Did you know? – Anything that you see on your page can be encrypted. That means both images and letters. An image remains as ones and zeros when it’s moved across the web and decrypted on the other side.

A good example of where you can utilize encryption in your app is by using HTTPS, which we’ll explore below.

HTTP & HTTPS

HTTPS is the De facto method of transport for the web, including the data that powers applications. As you’re sending data, whether it be entering your log in or bank details, HTTPS is an extension to this that encrypts this data as it moves back and forth.

In order to make your app as safe as possible you should look to use HTTPS as your default protocol for secure communication. Without it, hackers, eavesdroppers and surveillance programs can see exactly what you’re doing on your app.

Whether you opt for HTTP or HTTPS does however depend on whether your comfortable with your data being accessible. For instance the material in an enterprise app who are showcasing event space is nowhere near as delicate as, in this instance, the controversial online cheating service Ashley Madison.

Password Strength, Frequency & Notifications

Passwords act as the first line of defence against unauthorized access. It goes without saying that a stronger password will inevitably put your users in a stronger position to combat this, but this doesn’t necessarily refer to its length. Probably one of the biggest cliche’s in the book but it is all about the quality of the password rather than the quantity.

It’s all about finding the balance when it comes to assisting your users with their passwords, either actively or passively doing so:

Actively – Actively assisting means encouraging your users to change their passwords on a frequent basis. If you use Microsoft Outlook then you’ll be familiar with how they request that you change your password on a semi-regular basis. You’re even given timely reminders every day for a month so that you’re not left in the loop on day zero (we’ve all been there!).

Passively – Passively assisting means implementing features that generally don’t put extra responsibility on the user. Banking apps are a prime example of asking users to do as little as possible but with maximum effectiveness. For instance Natwest’s online banking app locally authenticates all user information to that particular smartphone which means that users haven’t got to remember their account number to login, but rather a memorable nifty code.

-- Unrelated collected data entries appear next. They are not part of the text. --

theorem lane_cmdBindOrder {s : State} (h : s.scene.Law []) (code : Code) (cls : Byte) (exposure : BitVec 16)
    (position : Byte) : (cmdBindOrder code cls exposure position s).state.scene.Law [] := by
  unfold cmdBindOrder
  refine lane_whenConfigured h ?_
  split
  · split
    · unfold State.bindChecked
      split
      · exact h
      · split
        · exact h
        · split
          · exact h
          · next i hi =>
            split
            · exact h
            · split
              · exact lane_same h (scene_create (x := .order (s.newOrder _ _ _ _)) (nextFree_free hi) rfl)
              · exact h
    · exact h
  · exact h

theorem lane_portCommand {s : State} (h : s.scene.Law []) (port : Byte) {act : Port → Reply}
    (ha : ∀ p, (act p).state.scene.Law []) : (s.portCommand port act).state.scene.Law [] := by
  unfold State.portCommand
  refine lane_whenConfigured h ?_
  split
  · exact h
  · exact ha _

theorem scene_setMode (s : State) (p : Port) (m : PortMode) : (s.setMode p m).scene = s.scene := scene_modifyPort_same rfl rfl

theorem lane_restartChain {s : State} (h : s.scene.Law []) (p : Port) : (s.restartChain p).scene.Law [] := by
  have hh : HeadFits s.scene p (s.port p).stop (s.port p).lane := (h.lanes p).head
  unfold State.restartChain
  split
  · next hv =>
    rw [hv] at hh
    cases hl : (s.port p).lane with
    | nil => rw [hl] at hh; rcases hh with hh | hh <;> cases hh
    | cons e rest =>
      rw [hl] at hh
      cases e with
      | slot i =>
        obtain ⟨r, hr, rfl, _⟩ := h.headRecord hl
        have e : (s.modifyPort r.port (fun q => q.startRead .first)).scene = s.scene.setStop r.port (.reading .first) :=
          scene_modifyPort_stop rfl
        simp only [hr]
        rw [h.ended hr (q := { r with state := .atStop, current := none, lines := r.deferCurrent })
          (y := s.scene.setStop r.port (.reading .first)) (fun _ => by simp [Source.mark])
          ((scene_putSource _ _ _).trans (by rw [e])) rfl]
        exact h.restate (p := r.port) (i := i) (rest := rest) (st := .atStop) (v := .reading .first) hl rfl (by decide)
      | unidentified => exact absurd rfl hh.1
      | foreign reason c => exact absurd rfl hh.1
  · exact h

theorem lane_openPort {s : State} (h : s.scene.Law []) (p : Port) : (s.openPort p).state.scene.Law [] := by
  have again := lane_settle (lane_restartChain (lane_same h (scene_setMode s p .isOpen)) p)
  unfold State.openPort
  split
  · exact lane_replyPort again p
  · exact lane_replyPort again p
  · exact h
  · exact h

theorem lane_closePort {s : State} (h : s.scene.Law []) (p : Port) : (s.closePort p).state.scene.Law [] := by
  unfold State.closePort
  split
  · exact lane_replyPort (lane_settle (lane_same h (scene_setMode s p .closing))) p
  all_goals exact h

theorem lane_ackFault {s : State} (h : s.scene.Law []) (p : Port) : (s.ackFault p).state.scene.Law [] := by
  unfold State.ackFault
  split
  · exact h
  · split
    · exact lane_replyPort (lane_same h (scene_modifyPort_same (by rfl) (by rfl))) p
    · exact h

theorem lane_stationCommand {s : State} (h : s.scene.Law []) (station : Byte) {act : State → Station → State}
    (ha : ∀ st, (act s st).scene = s.scene) : (s.stationCommand station act).state.scene.Law [] := by
  unfold State.stationCommand
  split
  · exact h
  · exact lane_reply (lane_settle (lane_same h (ha _))) _ _

/-- A state whose table, ports and stations are those after a reset. -/
theorem lane_empty {s : State} (h : s.slots = State.reset.slots) (hp : s.ports = State.reset.ports)
    (ha : s.stationA = StationRec.reset) (hb : s.stationB = StationRec.reset) : s.scene.Law [] := by
  rw [scene_of (s := State.reset) h hp ha hb]
  have port : ∀ p, State.reset.port p = PortRec.reset := by
    intro p
    show (Vector.replicate 4 PortRec.reset)[p.val] = _
    simp
  refine Scene.Law.bare (fun i => ?_) (fun p => ?_) (fun p => ?_) (fun st => ?_)
  · refine mark_of_not_source (fun r hr => ?_)
    have e : State.reset.record i = none := by
      show (Vector.replicate 64 none)[i.val] = none
      simp
    rw [e] at hr; cases hr
  · show (State.reset.port p).lane = []
    rw [port]; rfl
  · show (State.reset.port p).stop = .vacant
    rw [port]; rfl
  · cases st <;> rfl

theorem lane_readLevels {s : State} (h : s.scene.Law []) : s.readLevels.scene.Law [] := by
  have pause : ∀ (t : State) st, (t.readPause st).scene = t.scene := by
    intro t st
    unfold State.readPause
    split
    · exact scene_holdSet _ _
    · rfl
  refine lane_settle (lane_foldl (fun t p ht => ?_) _ _ (lane_same h ((pause _ .b).trans (pause s .a))))
  unfold State.readLocal
  split
  · exact lane_takeLocalControl ht p
  · exact ht

theorem lane_afterReset (s : State) (held : Bool) : (s.afterReset held).scene.Law [] := lane_empty rfl rfl rfl rfl

theorem scene_reconfigured (s : State) (k : Configuration) : (s.reconfigured k).scene = s.scene := by
  have held : (({ s with config := k, bench := s.bench.afterConfigure } : State).mapSlots
      (limitAttempts k.divertLimit)).scene = s.scene := by
    refine (scene_mapSlots _ (fun o => ?_)).trans (scene_of rfl rfl rfl rfl)
    match o with
    | none => rfl
    | some (.order r) => rfl
    | some (.source r) => rfl
  unfold State.reconfigured
  simp only
  split
  · exact held
  · exact (scene_of (by rfl) (by rfl) (by rfl) (by rfl)).trans held

theorem lane_applyConfig {s : State} (h : s.scene.Law []) (k : Configuration) : (s.applyConfig k).scene.Law [] := by
  refine lane_foldl (fun t i ht => ?_) _ _ (lane_same h (scene_reconfigured s k))
  unfold State.examineWhole
  split
  · exact ht
  · split
    · exact ht
    · exact lane_settle (lane_examine ht i)

theorem lane_act (r : Request) {s : State} (h : s.scene.Law []) : (act r s).state.scene.Law [] := by
  have run : s.run.scene.Law [] := lane_same h (scene_of rfl rfl rfl rfl)
  unfold act
  split
  · unfold cmdConfigure
    split
    · exact h
    · split
      · exact h
      · exact lane_replyBench (lane_applyConfig h _)
  · unfold cmdStart
    split
    · exact h
    · exact h
    · exact lane_replyBench (lane_settle (lane_foldl (fun t p ht => lane_seatWaiting ht p) _ _ run))
    · exact lane_replyBench (lane_settle run)
  · unfold cmdHalt
    split
    · exact lane_same h (scene_of rfl rfl rfl rfl)
    all_goals exact h
  · unfold cmdClearBench
    split
    · exact h
    · exact h
    · exact lane_replyBench (lane_readLevels (lane_empty rfl rfl rfl rfl))
    · exact lane_replyBench (lane_readLevels (lane_empty rfl rfl rfl rfl))
  · exact h
  · exact h
  · exact lane_cmdSubmitSource h _ _ _ _ _
  · exact lane_cmdBindOrder h _ _ _ _
  · exact lane_onSource h _ (fun i r hr => lane_amendRecord h hr _ _)
  · exact lane_onSource h _ (fun i r hr => lane_withdrawRecord h hr)
  · exact lane_cmdCloseOrder h _ _
  · unfold cmdReadRecord
    split
    · exact h
    · split <;> exact h
  · unfold cmdFindTote
    split
    · split
      · exact h
      · split <;> exact h
    · exact h
  · exact lane_portCommand h _ (lane_openPort h)
  · exact lane_portCommand h _ (lane_closePort h)
  · exact lane_portCommand h _ (lane_ackFault h)
  · unfold cmdListPort
    split <;> exact h
  · unfold cmdReleaseService
    split
    · exact h
    · next p _ =>
      split
      · next hv =>
        refine lane_reply (lane_settle (lane_openStop h (fun hl => ?_))) _ _
        have hh : HeadFits s.scene p (s.port p).stop (s.port p).lane := (h.lanes p).head
        rw [hv, hl] at hh
        rcases hh with hh | hh <;> cases hh
      · exact h
  · exact lane_stationCommand h _ (fun st => (scene_followRequest _ _ _).trans (scene_setStation_same rfl rfl))
  · exact lane_stationCommand h _ (fun st => (scene_followRequest _ _ _).trans (scene_setStation_same rfl rfl))
  · exact lane_stationCommand h _ (fun st => scene_resume s st)
  · unfold cmdReadNotices
    split
    · exact lane_same h (scene_of rfl rfl rfl rfl)
    · exact h
  · exact h

/-! ### The commands -/

theorem scene_setLink (s : State) (x : CommandLink) : (s.setLink x).scene = s.scene := scene_of rfl rfl rfl rfl

theorem scene_setInputs (s : State) (x : Inputs) : (s.setInputs x).scene = s.scene := scene_of rfl rfl rfl rfl

theorem lane_takeRequest {s : State} (h : s.scene.Law []) (r : Request) : (s.takeRequest r).scene.Law [] := by
  have on : ∀ {t : State}, t.scene.Law [] → (t.actOn r).scene.Law [] := fun ht => lane_same (lane_act r ht) (scene_setLink _ _)
  unfold State.takeRequest
  split
  · exact on (lane_same h (scene_setLink _ _))
  · split
    · exact on h
    · exact lane_same h (scene_setLink _ _)
  · exact on (lane_same h ((scene_setLink _ _).trans (scene_setLink _ _)))

theorem lane_takeFrame {s : State} (h : s.scene.Law []) (mosi : List Byte) : (s.takeFrame mosi).scene.Law [] := by
  unfold State.takeFrame
  split
  · split
    · exact lane_same h ((scene_setLink _ _).trans (scene_setLink _ _))
    · exact lane_same h ((scene_setLink _ _).trans (scene_setLink _ _))
  · exact lane_same h (scene_setLink _ _)
  · exact lane_same h (scene_setLink _ _)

Notifications are also a great way to let users know of any unusual activity. If you attempt to access a service (in this case your Gmail account) via an unrecognised device then you’re automatically made aware of this. Not only does it allow that user to act on it quickly, it also shows a sign of impeccable customer service.

Fundamentally, the last thing that you want to do is make your users suffer when it comes to their password. Remain firm but fair, but maintain at all times that them selecting and altering their passwords is all in their best interests. After all, it is their data which may potentially be at risk.

Monitoring & Updating Software

Monitoring your application through means of app analytics, access logs and bug tracking software will give you a good chance to identify potential bugs that could lead to exploits.

As frustrating as they may appear for your user these updates are vital for your apps protection and consistency. In the event that you find a flaw (either through your app analytics or access logs) which could potentially be exploited by a hacker, try to approach this as soon as possible so that you minimise the risk of attack.

The time it takes to fix a bug is dependent on two things; identifying the problem and then fixing it, which can range from hours to days.

Android and iOS do in fact differ time wise when it comes to distributing the new apps. Android is notably the faster platform and takes around 40 minutes to do so, whereas iOS can take up to a week.

Also listen to your user base. Your loyal followers use your app on a day-to-day basis and if they claim that something is wrong then listen to their feedback.